However, another question implied by Austrian Prof. Bußjäger is whether one minister alone can submit an action for annulment (on behalf of the state). Against this background, the question arises of whether such an action would even pass the formal barriers of Article 263 Treaty on the Functioning of the European Union (TFEU).

According to Art. 263(2) TFUE the Court shall have jurisdiction in

‘actions brought by a Member State, the European Parliament, the Council or the Commission on grounds of lack of competence, infringement of an essential procedural requirement, infringement of the Treaties or of any rule of law relating to their application, or misuse of powers.’ (emphasis added)

Contrary to the non-privileged applicants in paragraph four of the same article, the standing of these so-called privileged applicants is not dependent on anything else, such as individual or direct concern. The Court argued in Italy v Council that even the fact that the act in question was voted for in the Council by the representative of a Member State does not hinder its application for annulment (see also: Lenaerts et al., EU Procedural Law (para. 7.77)). This being made clear, the question remains, who can fulfil the Member State notion.

The answer – according to settled case law – is that the term ‘Member States’ refers to ‘government authorities of the Member States’ (see, for example, Région wallonne v Commission (para. 6.)). Therefore, infra-State authorities – such would be in the current case of Austria one or more Bundesländer – do not satisfy this condition. The only way for them to apply for an action for annulment would be the ‘hard way’ by proofing that they are directly and individually concerned by the contested measure. In fact, this has already been the case in an action for annulment by the Austrian region Oberösterreich in Land Oberösterreich v Commission. In its judgment, the General Court had to assess whether the Land Oberösterreich was individually affected by a Commission decision addressed to the Republic of Austria, which concerned the denial of a request for derogation from a directive in favour of a draft law of the Land Oberösterreich. This led the Court to affirm its locus standi as the contested decision had the effect of preventing the exercise of its own powers conferred on it by the Austrian constitutional order.

It can be concluded that even if a Bundesland itself is unable to submit an action for annulment relying on Article 263(2) TFEU, the Court does indeed consider infra-state conferral of power when it comes to the fulfilment of the criteria of paragraph four, which can ultimately lead to an admissible application for annulment (see also Alves (p. 249 f.)). Nevertheless, it is doubtful that the CJEU will grant standing to one of the Bundesländer that were against the EU Nature Restoration Law since, in the present case, the reviewable act would be the regulation itself (and not as in the above-mentioned case, a decision of the Commission that affects the measure by the Bundesland) which expands the circle of potentially affected applicants and would most definitely contradict the assumption of individual concern under Plaumann. In addition, as made clear above, there is no consensus as to whether there has been a breach of national constitutional law that would affect the constitutional powers of the Länder (even if the regulation would, of course, limit the Länder in the exercise of their conferred powers that include nature conservation).

While the CJEU clarified that only the state government can submit an action for annulment, Article 263(2) TFEU does not state further criteria. One needs to have a closer look at the Austrian constitution to understand the Government’s internal decision-making process.

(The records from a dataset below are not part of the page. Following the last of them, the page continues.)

-- ==== Sys2Proof/Machine/Flags.lean ====
section
/-! DEFINITION. Accumulator arithmetic and its flags (chapter 05), the census counts and the range guard
(chapter 04), and the counters that hold at their maximum. -/

set_option autoImplicit false

namespace Sys2Proof.Machine

/-! ### The accumulator cell (R144 to R150) -/

/-- A cell: running sum S and error term E (R144), or a partial-sum pair (R148). -/
structure Cell where
  s : F32
  e : F32
  deriving DecidableEq, Repr

def Cell.zero : Cell := ⟨0, 0⟩

/-- One binary32 addition or subtraction under R145. -/
def fadd (a b : Val) : Val := fl (a.add b)
def fsub (a b : Val) : Val := fl (a.sub b)

/-- cell_add of R146. -/
def cellAdd (c : Cell) (p : Val) : Cell :=
  let S := ofF32 c.s
  let E := ofF32 c.e
  if S.isNan || p.isNan then ⟨0x7FC00000#32, 0⟩ else
  let s := fadd S p
  if !s.isFin then ⟨toF32 s, 0⟩ else
  let bp := fsub s S
  let ap := fsub s bp
  let t := fadd (fsub S ap) (fsub p bp)
  let e := fadd E t
  if !e.isFin then ⟨toF32 e, 0⟩ else ⟨toF32 s, toF32 e⟩

/-- land of R146. -/
def landCell (c u : Cell) : Cell :=
  let c1 := cellAdd c (ofF32 u.s)
  let e := if (ofF32 c1.s).isFin then toF32 (fadd (ofF32 c1.e) (ofF32 u.e)) else c1.e
  if (ofF32 e).isFin then ⟨c1.s, e⟩ else ⟨e, 0⟩

/-- The exact value S + E of a cell, by R155 and R156: an E that is not finite enters by IEEE 754. -/
def Cell.value (c : Cell) : Val :=
  let S := ofF32 c.s
  if S.isFin then S.add (ofF32 c.e) else S

/-- A product by R88: the exact product of two scaled elements, rounded once to FP32. -/
def prod (a b : Val) : Val := fl (a.mul b)

/-- The products that a cell adds for two elements: the main one, and the escape-path one where either is escaped
(R106, R147). An escaped element counts as zero in the main product. -/
def products (a b : Elem) : List Val :=
  if a.esc.isSome || b.esc.isSome then [.zero, prod a.true b.true] else [prod a.val b.val]

/-- Escape-path contributions of one product (R107): with a tail entry, without one. A contribution whose only entries lie
at or beyond TAIL_CAP counts as neither. -/
def escCounts (a b : Elem) : Nat × Nat :=
  let es := [a, b].filter (fun x => x.esc.isSome)
  if es.any (fun x => x.entry == .missing) then (0, 1)
  else if es.any (fun x => x.entry == .held) then (1, 0) else (0, 0)

/-! ### Tile flags (R151) -/

structure TileFlags where
  ovf : Bool
  nan : Bool
  taint : Bool
  deriving DecidableEq, Repr

def TileFlags.none : TileFlags := ⟨false, false, false⟩

/-- The flags' code: bit 0 OVF, bit 1 NAN, bit 2 TAINT (R160, R166). -/
def TileFlags.code (f : TileFlags) : Nat := b2n f.ovf + 2 * b2n f.nan + 4 * b2n f.taint
def TileFlags.ofCode (n : Nat) : TileFlags := ⟨bit n 0, bit n 1, bit n 2⟩

/-- What a cell's change sets (R151): S becomes infinite or NaN. -/
def TileFlags.see (f : TileFlags) (old new : Cell) : TileFlags :=
  match ofF32 old.s, ofF32 new.s with
  | .inf _, .inf _ => f
  | .nan, .nan => f
  | _, .inf _ => { f with ovf := true }
  | _, .nan => { f with nan := true }
  | _, _ => f

def TileFlags.or (f g : TileFlags) : TileFlags := ⟨f.ovf || g.ovf, f.nan || g.nan, f.taint || g.taint⟩

/-- Add products to a cell, in order (R147), with the flags that the additions set (R151). -/
def addAll (c : Cell) (ps : List Val) : Cell × TileFlags :=
  ps.foldl (fun (a : Cell × TileFlags) p => let n := cellAdd a.1 p; (n, a.2.see a.1 n)) (c, .none)

/-- A landing with the flags that it sets. -/
def landOn (c u : Cell) : Cell × TileFlags :=
  let m := cellAdd c (ofF32 u.s)
  let n := landCell c u
  (n, (TileFlags.none.see c m).see m n)

/-! ### Read-out (R154 to R157) -/

/-- One element of a read-out: its code, and what it counts: nothing, SAT or NONFINITE (R156). -/
def readOut (fmt mode : Nat) (scale : Int) (c : Cell) : Nat × Outc :=
  let f := elemFmt fmt
  let v := c.value
  if !v.isFin then ((f.encode .rne v).1, .nonfin)
  else
    let z := v.isZero && bit c.s.toNat 31 && bit c.e.toNat 31 && decide (c.s.toNat % 2 ^ 31 = 0)
    let v' := if v.isZero then Val.fin z 0 1 else v.shift scale
    let (k, o) := f.encode (if mode = 0 then .rne else .rtz) v'
    (k, if o = .plain then .plain else .sat)

/-! ### Census counts (R141) -/

structure Census where
  blocks : Nat
  sats : Nat
  escapes : Nat
  promos : Nat
  nanInf : Nat
  escDenied : Nat
  promoDenied : Nat
  deriving DecidableEq, Repr

def Census.zero : Census := ⟨0, 0, 0, 0, 0, 0, 0⟩

def Census.add (a b : Census) : Census :=
  ⟨a.blocks + b.blocks, a.sats + b.sats, a.escapes + b.escapes, a.promos + b.promos, a.nanInf + b.nanInf,
   a.escDenied + b.escDenied, a.promoDenied + b.promoDenied⟩

/-- The counters in the order of the record (R141). -/
def Census.list (a : Census) : List Nat :=
  [a.blocks, a.sats, a.escapes, a.promos, a.nanInf, a.escDenied, a.promoDenied]

/-- A count of one outcome under R139. -/
def Census.outc (c : Census) : Outc → Census
  | .plain => c
  | .sat => { c with sats := c.sats + 1 }
  | .nonfin => { c with nanInf := c.nanInf + 1 }

/-! ### QUANT (R132 to R137) -/

/-- The parameters of R132 that choose codes. -/
structure QuantParams where
  fmt : Nat
  mean : Bool
  gain16 : Nat
  ratio : Nat
  budget : Nat
  promote : Bool
  mode : Nat
  deriving DecidableEq, Repr

/-- The defaults of R132 for a format, with a rounding (R533). -/
def QuantParams.dflt (fmt mode : Nat) : QuantParams :=
  ⟨fmt, false, 16, 6, if fmt = 0x0D then 64 else 2, true, mode⟩

/-- A record being written: bytes by area, entries used, counts and generators. -/
structure RecOut where
  elems : Bytes
  scales : Bytes
  nibs : List Nat
  tails : Bytes
  promos : Bytes
  cen : Census
  gens : Gens
  taints : List Bool
  deriving DecidableEq, Repr

/-- Codes packed as one little-endian field of w-bit codes in n bytes (R124). -/
def packCodes (w n : Nat) (cs : List Nat) : Bytes :=
  natLe n (cs.foldr (fun c a => c % 2 ^ w + 2 ^ w * a) 0)

def ratioOf : Val → Nat × Nat
  | .fin _ n d => (n, d)
  | _ => (0, 1)

/-- |x| > y. -/
def magGt (x y : Val) : Bool := y.lt x.abs

/-- Largest magnitude of a list of finite values. -/
def amaxOf (xs : List Val) : Val := xs.foldl (fun (a : Val) x => if a.lt x.abs then x.abs else a) Val.zero

/-- Mean magnitude of finite values. -/
def meanOf (xs : List Val) : Val :=
  if xs.isEmpty then .zero else (xs.foldl (fun (a : Val) x => a.add x.abs) Val.zero).div (.fin false xs.length 1)

/-- Round the listed (index, value) pairs in order, collecting codes. -/
def roundAll (f : Fmt) (mode : Nat) (base : Nat) (g : Gens) (xs : List (Nat × Val)) : List (Nat × Nat × Outc) × Gens :=
  xs.foldl (fun (a : List (Nat × Nat × Outc) × Gens) p =>
    let ((c, o), g') := roundAt f mode a.2 (base + p.1) p.2
    (a.1 ++ [(p.1, c, o)], g')) ([], g)

/-- The code of a sign and magnitude code in EB4, B3 or T2; a zero is code 0 (R116). -/
def recCode (fmt c : Nat) (s : Bool) : Nat :=
  if c = 0 then 0 else if fmt = 13 then (if s then 3 else 1)
  else if fmt = 11 then b2n s * 8 + c else b2n s * 4 + c

/-- One block of the range guard (R133). The elements are those within the shape, with their indices in the block. -/
def guardBlock (p : QuantParams) (tailCap promoCap b : Nat) (xs : List (Nat × Val)) (t : Bool) (o : RecOut) : RecOut :=
  let f := elemFmt p.fmt
  let l := blockLen p.fmt
  let emax : Val := .fin false (if p.fmt = 11 then 6 else if p.fmt = 12 then 2 else 1) 1
  let h : Val := if p.fmt = 11 then .fin false 7 1 else if p.fmt = 12 then .fin false 5 2 else .fin false 3 2
  let c448 : Val := .fin false 448 1
  let blank := zeros (blockBytes p.fmt)
  let o := { o with taints := o.taints ++ [t], cen := { o.cen with blocks := o.cen.blocks + 1 } }
  if xs.any (fun x => !x.2.isFin) then
    { o with elems := o.elems ++ blank, scales := o.scales ++ [0xFF], nibs := o.nibs ++ [0],
             cen := { o.cen with nanInf := o.cen.nanInf + (xs.filter (fun x => !x.2.isFin)).length } }
  else if xs.all (fun x => x.2.isZero) then
    { o with elems := o.elems ++ blank, scales := o.scales ++ [0], nibs := o.nibs ++ [2] }
  else
  let vs := xs.map Prod.snd
  let thr := (meanOf vs).mul (.fin false p.ratio 1)
  let isC := fun (v : Val) => decide (0 < p.ratio) && magGt v thr
  let cand := xs.filter (fun x => isC x.2)
  let body := xs.filter (fun x => !isC x.2)
  let bv := body.map Prod.snd
  let sc := if (amaxOf bv).isZero then e6m2Up ((amaxOf (cand.map Prod.snd)).div c448)
    else if p.mean then e6m2Up ((meanOf bv).mul (.fin false p.gain16 16))
    else e6m2Up ((amaxOf bv).div emax)
  let s := e6m2 sc
  let tailsLeft := tailCap - o.tails.length
  let ovr0 := decide (2 < cand.length) || decide (tailsLeft < cand.length)
  let cen1 := if 0 < cand.length ∧ tailsLeft < cand.length then { o.cen with escDenied := o.cen.escDenied + 1 } else o.cen
  let sat0 := (body.filter (fun x => magGt x.2 (h.mul s))).length + (cand.filter (fun x => magGt x.2 (c448.mul s))).length
  let ovr := ovr0 || decide (p.budget < sat0)
  if ovr && p.promote && decide (o.promos.length / l < promoCap) then
    let sp := e6m2Up ((amaxOf vs).div c448)
    let (cs, g) := roundAll .e4m3 p.mode (b * l) o.gens (xs.map (fun x => (x.1, x.2.div (e6m2 sp))))
    let bytes := (List.range l).map (fun i => match cs.find? (fun c => c.1 == i) with
      | some c => BitVec.ofNat 8 c.2.1 | none => 0)
    { o with elems := o.elems ++ blank, scales := o.scales ++ [BitVec.ofNat 8 sp], nibs := o.nibs ++ [1],
             promos := o.promos ++ bytes, gens := g, cen := { cen1 with promos := cen1.promos + 1 } }
  else
  let cen2 := if ovr && p.promote then { cen1 with promoDenied := cen1.promoDenied + 1 } else cen1
  let esc := fun (v : Val) => !ovr && isC v
  let sat := if ovr then (xs.filter (fun x => magGt x.2 (h.mul s))).length else sat0
  let r := xs.foldl (fun (a : List (Nat × Nat) × Bytes × Gens) x =>
    let q := x.2.div s
    if esc x.2 then
      let ((c, _), g) := roundAt .e4m3 p.mode a.2.2 (b * l + x.1) q
      (a.1 ++ [(x.1, escCode p.fmt)], a.2.1 ++ [BitVec.ofNat 8 c], g)
    else
      let ((c, _), g) := roundAt f p.mode a.2.2 (b * l + x.1) q.abs
      let c' := if magGt x.2 (h.mul s) then f.top else Nat.min (c % 2 ^ (f.width - 1 + b2n (f = .t2))) f.top
      (a.1 ++ [(x.1, recCode p.fmt c' x.2.sign)], a.2.1, g)) ([], [], o.gens)
  let codes := (List.range l).map (fun i => match r.1.find? (fun c => c.1 == i) with | some c => c.2 | none => 0)
  { o with elems := o.elems ++ packCodes f.width (blockBytes p.fmt) codes, scales := o.scales ++ [BitVec.ofNat 8 sc],
           nibs := o.nibs ++ [4 * r.2.1.length], tails := o.tails ++ r.2.1, gens := r.2.2,
           cen := { cen2 with escapes := cen2.escapes + r.2.1.length, sats := cen2.sats + sat } }

/-- One block of an MX conversion (R135). DESIGN CHOICE: BLOCKS counts each of the record's 512 blocks, also one wholly
outside the tensor's shape (log 68). -/
def mxBlock (fmt mode b : Nat) (xs : List (Nat × Val)) (t : Bool) (o : RecOut) : RecOut :=
  let f := elemFmt fmt
  let blank := zeros (blockBytes fmt)
  let o := { o with taints := o.taints ++ [t], cen := { o.cen with blocks := o.cen.blocks + 1 } }
  if xs.any (fun x => !x.2.isFin) then
    { o with elems := o.elems ++ blank, scales := o.scales ++ [0xFF],
             cen := { o.cen with nanInf := o.cen.nanInf + (xs.filter (fun x => !x.2.isFin)).length } }
  else
  let (n, d) := ratioOf (amaxOf (xs.map Prod.snd))
  let em : Int := if fmt = 5 then 8 else if fmt = 6 then 15 else if fmt = 7 then 2 else if fmt = 8 then 4
    else if fmt = 9 then 2 else 0
  -- zeros alone take the scale 0x00; they are rounded like any others (R116, R137)
  let e := if n = 0 then 0 else (flog2 n d - em + 127).toNat
  let (cs, g) := roundAll f mode (b * 32) o.gens (xs.map (fun x => (x.1, x.2.div (e8m0 (Nat.min e 254)))))
  -- every MX element saturates at its largest finite magnitude, E5M2 included (R135, R139)
  let fix := fun (v : Val) (c : Nat × Nat × Outc) =>
    if c.2.2 = .plain then (c.1, (if fmt = 10 && c.2.1 == 128 then 0 else c.2.1), false) else (c.1, f.pack v.sign f.top, true)
  let fs := (List.zip (xs.map Prod.snd) cs).map (fun p => fix p.1 p.2)
  let codes := (List.range 32).map (fun i => match fs.find? (fun c => c.1 == i) with | some c => c.2.1 | none => 0)
  { o with elems := o.elems ++ packCodes f.width (blockBytes fmt) codes, scales := o.scales ++ [BitVec.ofNat 8 (Nat.min e 254)],
           gens := g, cen := { o.cen with sats := o.cen.sats + (fs.filter (fun c => c.2.2)).length } }

/-- What a VE command writes into a slot. -/
structure TileOut where
  tile : Tile
  cen : Census
  gens : Gens
  deriving DecidableEq, Repr

/-- Lines a byte range touches. -/
def linesOf (a n : Nat) : List Nat := if n = 0 then [] else List.range' (a / 64) ((a + n - 1) / 64 + 1 - a / 64)

/-- A tile of values, element by element with its poison, written in a format (R123, R131 to R137, R139, R528). -/
def writeTile (p : QuantParams) (axis : Bool) (tailCap promoCap rows cols : Nat) (g : Gens) (src : Nat → Nat → Val × Bool) :
    TileOut :=
  let l := blockLen p.fmt
  if l = 0 then
    let f := elemFmt p.fmt
    let n := elemBytes p.fmt
    let r := (List.range (128 * rows)).foldl (fun (a : Bytes × List Nat × Census × Gens) i =>
      if cols ≤ i % 128 then (a.1 ++ zeros n, a.2.1, a.2.2.1, a.2.2.2) else
      let (v, t) := src (i / 128) (i % 128)
      let ((c, o), g') := roundAt f p.mode a.2.2.2 i v
      -- an FP32 target counts nothing (R139)
      (a.1 ++ natLe n c, if t then a.2.1 ++ [i * n / 64] else a.2.1, if p.fmt = 0 then a.2.2.1 else a.2.2.1.outc o, g')) ([], [], .zero, g)
    ⟨⟨p.fmt, rows, cols, axis, 0, 0, r.1, r.2.1.eraseDups⟩, r.2.2.1, r.2.2.2⟩
  else
    let o := (List.range (nBlocks p.fmt)).foldl (fun (o : RecOut) b =>
      let ix := (List.range l).filter (fun i =>
        decide ((blockElem p.fmt axis b i).1 < rows) && decide ((blockElem p.fmt axis b i).2 < cols))
      let xs := ix.map (fun i => (i, (src (blockElem p.fmt axis b i).1 (blockElem p.fmt axis b i).2).1))
      let t := ix.any (fun i => (src (blockElem p.fmt axis b i).1 (blockElem p.fmt axis b i).2).2)
      if isMx p.fmt then mxBlock p.fmt p.mode b xs t o else guardBlock p tailCap promoCap b xs t o)
      ⟨[], [], [], [], [], .zero, g, []⟩
    let ar := areas p.fmt tailCap promoCap
    let nibBytes := (List.range (nBlocks p.fmt / 2)).map (fun k =>
      BitVec.ofNat 8 (nth 0 o.nibs (2 * k) + 16 * nth 0 o.nibs (2 * k + 1)))
    let bytes := fit ar.scale o.elems ++ fit (ar.tag - ar.scale) o.scales ++
      (if isMx p.fmt then [] else fit (ar.tail - ar.tag) nibBytes ++ fit (ar.promo - ar.tail) o.tails ++ fit (ar.stop - ar.promo) o.promos)
    let t0 : Tile := ⟨p.fmt, rows, cols, axis, tailCap, promoCap, bytes, []⟩
    let bad := ((List.range (nBlocks p.fmt)).filter (fun b => nth false o.taints b)).flatMap (fun b =>
      linesOf (b * blockBytes p.fmt) (blockBytes p.fmt) ++ linesOf (ar.scale + b) 1 ++
      (if isMx p.fmt then [] else
        let tb := t0.before b
        (if (t0.nibble b).1 = 0 then linesOf (ar.tail + tb.1) (t0.nibble b).2 else []) ++
        (if (t0.nibble b).1 = 1 then linesOf (ar.promo + tb.2 * l) l else [])))
    ⟨{ t0 with bad := bad.eraseDups }, o.cen, o.gens⟩

/-- Saturating sum for counters that hold at 2^w − 1. -/
def hold (w a n : Nat) : Nat := satAdd (2 ^ w - 1) a n

end Sys2Proof.Machine
end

According to Article 69(1) B-VG the Federal Government consists of the Federal Chancellor, the Vice-Chancellor and all the other Federal Ministers. Every one of them is considered a ‘highest organ’, which means there is no hierarchy between them. Until recently, the question of which majority requirements were necessary for a government resolution was unresolved – even if the prevailing opinion was that unanimity was required. However, this changed with the second COVID-19-law when a third paragraph was added stating that ‘the Federal Government shall pass its resolutions unanimously’ (see also: Muzak, B-VG, Art. 69). In other words, under Austrian constitutional law, a unanimous decision by all ministers is required for the collegial body of the Federal Government to adopt a decision. Hence, in the absence of a specific provision that, to the author’s knowledge, applies to the present case, an action for annulment needs the approval of all the members of the government, which is impossible, as Minister Gewessler (and probably the other five Green coalition members) will not consent. Even if the Austrian Government is represented before the CJEU by the Constitutional Service, a solo effort by the responsible Minister for the EU and Constitution would go against Austrian constitutional law (for the effects on the EU level see below). Again, as with action brought by regional entities, one or several ministers can still submit an action through Article 263(4) TFEU (while, of course, needing to prove direct and individual concern).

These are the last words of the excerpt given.